– GORILLA, MANCHESTER –
Rowdy Black Lips enter the stage among chilly gusts and misty fog, perfect set for their opening track ‘Sea Of Blasphemy’. “Sea of vandal/Lost my candle…”. Pure classic garage, with broken bones, glass effects and everything.
This gig at Manchester’s Gorilla is their only show in the North of the UK, so the forecast says it’s gonna be fun. Garage Fun.
The Atlanta, GA outfit is keen on choosing not-the-most-common places to perform in, so we must be proud of choosing the always exotic Manchester.
The four of them (Cole Alexander –guitar, vocals; Jared Swilley –bass, vocals; Jack Hines –guitar; Joe Bradley-drums, vocals) seem to ask for more to the man on the decks. Louder, louder! The mosh-pit is already insane and it’s a sea of teen vandals, a wave out of control – and that’s exactly what is meant to be and the less you can expect from a Labios Negros’ gig.
Second song ‘Modern Art’ is a smashing pop masterpiece that adds more fuel and squeezes our minds with its spooky underlying melody. These cheeky handsome guys with their Zambia scarves, cool caps and rockabilly sleeves claim to be “not musicians but entertainers”, bassist Swilley once said.
‘Family Tree’ arrives just in time to join the fresh air gusts that keep the feverish crowd cool. “It feels so cold/Walk with me…”. A raw and straightforward tune from the Arabia Mountain album (2011), produced by the super cool and stylish Mark Ronson, under the wing of Vice Records, the label that has launched the band’s last four albums.
They play fast and loud, as any punk-rock show should be. They leave their guts and sweat on the stage and that’s already worth your ticket. ‘Justice After All’ chills out the wild kids a bit – just a bit. The song belongs to their latest album, Underneath The Rainbow (2014), and it could be labelled as a trite ‘mature’. This new material could also explain the more relaxed vibes of their live shows. It doesn’t seem to be the “violence” of the early days any more. Neither the “nudity, vomit and other antics” that inevitably caught the media eye. Anyway, Swilley justified the passionate crowd very well in an interview with Westword.com: “Young dudes that aren’t getting sex very often like to smash shit. Even if they are getting sex, they like smashing shit”. Loud and clear.
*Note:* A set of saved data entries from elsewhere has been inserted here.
-- ==== Sys2Proof/Laws/Ops.lean ====
section
/-!
SUPPORT. What each shared operation can do: a register write changes one register, a field write one field; counting an event,
an interrupt and an error record change the alarm registers and nothing a command's own registers hold.
-/
namespace Sys2Proof.Machine

variable (x : Io)

/-! ## Registers and fields -/

@[simp] theorem Io.reg_put (a : Nat) (w : Word) : (x.put a w).reg a = w := rd_wr_same _ _ _ _

theorem Io.reg_put_other {a b : Nat} (w : Word) (h : b ≠ a) : (x.put a w).reg b = x.reg b := rd_wr_other _ _ _ h

theorem Io.get_set (f : Field) (v : Nat) (hl : f.lo ≤ f.hi) (hh : f.hi < 32) :
    (x.set f v).get f = v % 2 ^ (f.hi - f.lo + 1) := by
  simp [Io.set, Io.get, bitsOf_putBits, hl, hh]

theorem Io.reg_set_other {f : Field} {a : Nat} (v : Nat) (h : a ≠ f.off) : (x.set f v).reg a = x.reg a :=
  Io.reg_put_other x _ h

theorem Io.get_set_off {f g : Field} (v : Nat) (h : g.off ≠ f.off) : (x.set f v).get g = x.get g := by
  simp only [Io.get, Io.reg_set_other x v h]

theorem Io.get_set_bits {f g : Field} (v : Nat) (hl : f.lo ≤ f.hi) (hh : f.hi < 32) (hg : g.lo ≤ g.hi)
    (hd : g.hi < f.lo ∨ f.hi < g.lo) : (x.set f v).get g = x.get g := by
  by_cases h : g.off = f.off
  · simp only [Io.get, Io.set, h, Io.reg_put, bitsOf_putBits_other _ v hl hh hg hd]
  · exact Io.get_set_off x v h

theorem Io.get_lt (f : Field) : x.get f < 2 ^ (f.hi - f.lo + 1) := Nat.mod_lt _ (by positivity)

theorem Io.get_congr {x y : Io} {f : Field} (h : x.reg f.off = y.reg f.off) : x.get f = y.get f := by
  simp only [Io.get, h]

theorem Io.wideOf_setWide (r i : Nat) (v : Wide) : (x.setWide r i v).wideOf r i = v := rd_wr_same _ _ _ _

theorem Io.wideOf_setWide_other {r i q j : Nat} (v : Wide) (h : q * 65536 + j ≠ r * 65536 + i) :
    (x.setWide r i v).wideOf q j = x.wideOf q j := rd_wr_other _ _ _ h

@[simp] theorem Io.reg_setWide (r i : Nat) (v : Wide) (a : Nat) : (x.setWide r i v).reg a = x.reg a := rfl
@[simp] theorem Io.reg_emit (o : Out) (a : Nat) : (x.emit o).reg a = x.reg a := rfl
@[simp] theorem Io.get_setWide (r i : Nat) (v : Wide) (f : Field) : (x.setWide r i v).get f = x.get f := rfl
@[simp] theorem Io.get_emit (o : Out) (f : Field) : (x.emit o).get f = x.get f := rfl
@[simp] theorem Io.reg_post (n : Nat) (o : Out) (a : Nat) : (x.post n o).reg a = x.reg a := by
  unfold Io.post; split <;> rfl

/-- Two fields that share no bit. -/
def Field.apart (f g : Field) : Bool :=
  f.off != g.off || (decide (f.lo ≤ f.hi ∧ f.hi < 32 ∧ g.lo ≤ g.hi) && (decide (g.hi < f.lo) || decide (f.hi < g.lo)))

theorem Io.get_set_apart {f g : Field} (v : Nat) (h : f.apart g = true) : (x.set f v).get g = x.get g := by
  simp only [Field.apart, Bool.or_eq_true, Bool.and_eq_true, decide_eq_true_eq, bne_iff_ne] at h
  rcases h with h | ⟨⟨a, b, c⟩, d⟩
  · exact Io.get_set_off x v (Ne.symm h)
  · exact Io.get_set_bits x v a b c d

/-- A field lies in no alarm register and is not the count of lost records. -/
def Field.steady (f : Field) : Bool := !alarmReg f.off && f.off != Fd.MGMT_LOG_LOST_COUNT.off

/-! ## What alarms leave alone

`Io.Calm x y` says that y differs from x at most in the alarm registers, the wide values, the free counter's neighbours that
carry messages away, and the error FIFO. -/

/-- y has the tick, the sketch and every register of x but for the alarm registers and the lost-record count. -/
structure Io.Calm (x y : Io) : Prop where
  tick : y.tick = x.tick
  sketch : y.sketch = x.sketch
  shadow : y.shadow = x.shadow
  free : y.free = x.free
  reg : ∀ a, alarmReg a = false → a ≠ Fd.MGMT_LOG_LOST_COUNT.off → y.reg a = x.reg a

theorem Io.Calm.refl : Io.Calm x x := ⟨rfl, rfl, rfl, rfl, fun _ _ _ => rfl⟩

theorem Io.Calm.trans {x y z : Io} (h : Io.Calm x y) (k : Io.Calm y z) : Io.Calm x z :=
  ⟨k.tick.trans h.tick, k.sketch.trans h.sketch, k.shadow.trans h.shadow, k.free.trans h.free,
    fun a p q => (k.reg a p q).trans (h.reg a p q)⟩

theorem Io.Calm.get {x y : Io} (h : Io.Calm x y) {f : Field} (p : alarmReg f.off = false)
    (q : f.off ≠ Fd.MGMT_LOG_LOST_COUNT.off) : y.get f = x.get f := Io.get_congr (h.reg _ p q)

theorem Io.Calm.steady {x y : Io} (h : Io.Calm x y) {f : Field} (p : f.steady = true) : y.get f = x.get f := by
  simp only [Field.steady, Bool.and_eq_true, Bool.not_eq_true', bne_iff_ne] at p
  exact h.get p.1 p.2

theorem Io.calm_set {f : Field} (v : Nat) (h : alarmReg f.off = true) : Io.Calm x (x.set f v) :=
  ⟨rfl, rfl, rfl, rfl, fun a p _ => Io.reg_set_other x v fun e => by simp [← e, p] at h⟩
‘Dirty Hands’ is an obviously Ramonian sweet rotten ballad that drives the crowd mad again with a busy stage diving. Flashing lights. More fog. Hormons. Fluids. Meet the perfect storm. ‘O Katrina’, what an insanely catchy and well-meaning tune! “O Katrina why you gotta be mean/You broke my heart way down in New Orleans.”
Cole Alexander is at times off pitch while performing ‘Drive By Buddy’ but it doesn’t matter, really. Superb final instrumental part. By the way, welcome back to guitarist Jack Hines after being away from the band for a decade. He’s back since now former guitarist Ian St. Pe decided to quit after ten years (2004-2014) of duly service to the band, apparently to go solo –although sharp-as-a-tack Jared Swilley points to the wife-kids-dogs-settled-down-life theory.
After a mind-blowing ‘Drugs’, ‘Boys In The Wood’ is a beautifully performed garage blues. Drummer Joe Bradley is lead singer in ‘Make It’, a reloaded folkie song, and he even makes funny sound effects and weird canned laughter. Galloping and absorbing ‘Not A Problem’ is gorgeously dressed with almost shamanic shouts tailored for any teenager: “They can’t tell me/what I can and cannot do.”
After a ridiculously punk ‘Stranger’, tunes like ‘Stuck In My Mind’ places them somewhere between a polished Ramones and a raw protoCramps. A brief pop truce -‘Smiling’, ‘Raw Meat’, before what happens next with final ‘Bad Kids’: EPIC stage invasion! Nothing to be envious of the largely comented one at London’s Heaven back in 2008.
There’s a soothing encore of two more songs before they disappear. “That’s our mission. We’re into procreation. We make people want to fuck and we make people want to drink. Sometimes we make people want to fight. But that’s human nature and I think we are human nature and we don’t care about anything in between”*. Mission: complete.